EPIC Urges NIST to Emphasize Differential Privacy in Paper on De-Identifying Government Data Sets
January 17, 2023
In comments to the National Institute of Standards and Technology, EPIC urged NIST to endorse the adoption of differential privacy in its revised paper on de-identifying government data sets. The paper will provide guidance to federal agencies on deidentification techniques, strategy, and implementation.
EPIC commended NIST on its recommendations, which include detailed guidance for federal Data Review Boards that would evaluate risk and probability of reidentification. But EPIC urged NIST to go further by emphasizing differential privacy as a preferred privacy-enhancing technique and “identifying specific circumstances where differential privacy should be used or strongly favored.” Differential privacy, which is achieved through the controlled injection of statistical noise into a published study or analysis of a dataset, is a mathematically rigorous means of controlling privacy risk while preserving the research value of the information.
EPIC has long worked to secure the confidentiality of personal data held by government agencies and often has advocated for the adoption of differential privacy. In 2021, EPIC filed an amicus brief defending the Census Bureau’s use of differential privacy, calling it “the only credible technique to protect against [reidentification] attacks, including those that may be developed in the future.” EPIC noted that differential privacy “is not the enemy of statistical accuracy,” but rather “vital to securing robust public participation in Census Bureau surveys[.]”
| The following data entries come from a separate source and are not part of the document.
-- ==== Sys2Proof/Laws/Steady.lean ====
section
/-! SUPPORT. What every operation but an enable, a disable, a reset, a restore, a pennant clear and a plain register write leaves
of the common header: each page's PAGE_CTRL, and each pennant bit that stands (R46, R51). `Steady s0 s` says it of the state
`s` that an operation begun in `s0` has come to. Here it is shown of the named updates and of the pennants; Laws/Steady*.lean
show it of the further operations. -/

set_option Elab.async false
set_option linter.all false

namespace Sys2Proof.Machine

/-- PAGE_CTRL of every page is as it was, and no event bit of a pennant has cleared. -/
structure Steady (s0 s : State) : Prop where
  ctrl : ∀ p, p < 256 → s.reg p 0x008 = s0.reg p 0x008
  events : ∀ p b, p < 256 → b < 24 → (s0.reg p 0x010).getLsbD b = true → (s.reg p 0x010).getLsbD b = true

theorem Steady.refl (s : State) : Steady s s := ⟨fun _ _ => rfl, fun _ _ _ _ h => h⟩

theorem Steady.trans {a b c : State} (h : Steady a b) (k : Steady b c) : Steady a c :=
  ⟨fun p hp => (k.ctrl p hp).trans (h.ctrl p hp), fun p i hp hi x => k.events p i hp hi (h.events p i hp hi x)⟩

theorem Steady.ite {s0 a b : State} {c : Prop} [Decidable c] (ha : Steady s0 a) (hb : Steady s0 b) :
    Steady s0 (if c then a else b) := by split <;> assumption

theorem Steady.ite_fst {α : Type} {s0 : State} {a b : State × α} {c : Prop} [Decidable c] (ha : Steady s0 a.1)
    (hb : Steady s0 b.1) : Steady s0 (if c then a else b).1 := by split <;> assumption

theorem Steady.foldl {α : Type} {s0 : State} {f : State → α → State} (hf : ∀ x a, Steady s0 x → Steady s0 (f x a))
    (l : List α) {s : State} (h : Steady s0 s) : Steady s0 (l.foldl f s) := by
  induction l generalizing s with
  | nil => exact h
  | cons a l ih => exact ih (hf s a h)

theorem Steady.foldl_snd {α β : Type} {s0 : State} {f : β × State → α → β × State}
    (hf : ∀ x a, Steady s0 x.2 → Steady s0 (f x a).2) (l : List α) {x : β × State} (h : Steady s0 x.2) :
    Steady s0 (l.foldl f x).2 := by
  induction l generalizing x with
  | nil => exact h
  | cons a l ih => exact ih (hf x a h)

theorem Steady.of_fst {α : Type} {s0 b : State} {x : α} {y : State × α} (h : Steady s0 y.1) (e : y = (b, x)) :
    Steady s0 b := by subst e; exact h

theorem Steady.id {s0 s : State} (h : Steady s0 s) : Steady s0 (id s) := h

/-- Each of a list of numbered operations is steady. -/
def AllSteady (s0 : State) : List (Nat × (State → State)) → Prop
  | [] => True
  | x :: l => (∀ s, Steady s0 s → Steady s0 (x.2 s)) ∧ AllSteady s0 l

theorem AllSteady.nil (s0 : State) : AllSteady s0 [] := trivial

theorem AllSteady.cons {s0 : State} {x : Nat × (State → State)} {l : List (Nat × (State → State))}
    (hx : ∀ s, Steady s0 s → Steady s0 (x.2 s)) (hl : AllSteady s0 l) : AllSteady s0 (x :: l) := ⟨hx, hl⟩

theorem AllSteady.map {α : Type} {s0 : State} {f : α → Nat × (State → State)} (l : List α)
    (hf : ∀ a s, Steady s0 s → Steady s0 ((f a).2 s)) : AllSteady s0 (l.map f) := by
  induction l with
  | nil => trivial
  | cons a l ih => exact ⟨hf a, ih⟩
In September, EPIC bestowed a Champion of Freedom Award on John Abowd, chief scientist of the U.S. Census Bureau, for “making remarkable strides for privacy and civil rights by transforming the disclosure avoidance system at the U.S. Census Bureau through the introduction of differential privacy.” And in recent comments to the White House Office of Science and Technology Policy, EPIC urged federal agencies to prioritize the adoption of differential privacy and to increase funding across the board for privacy-enhancing technologies.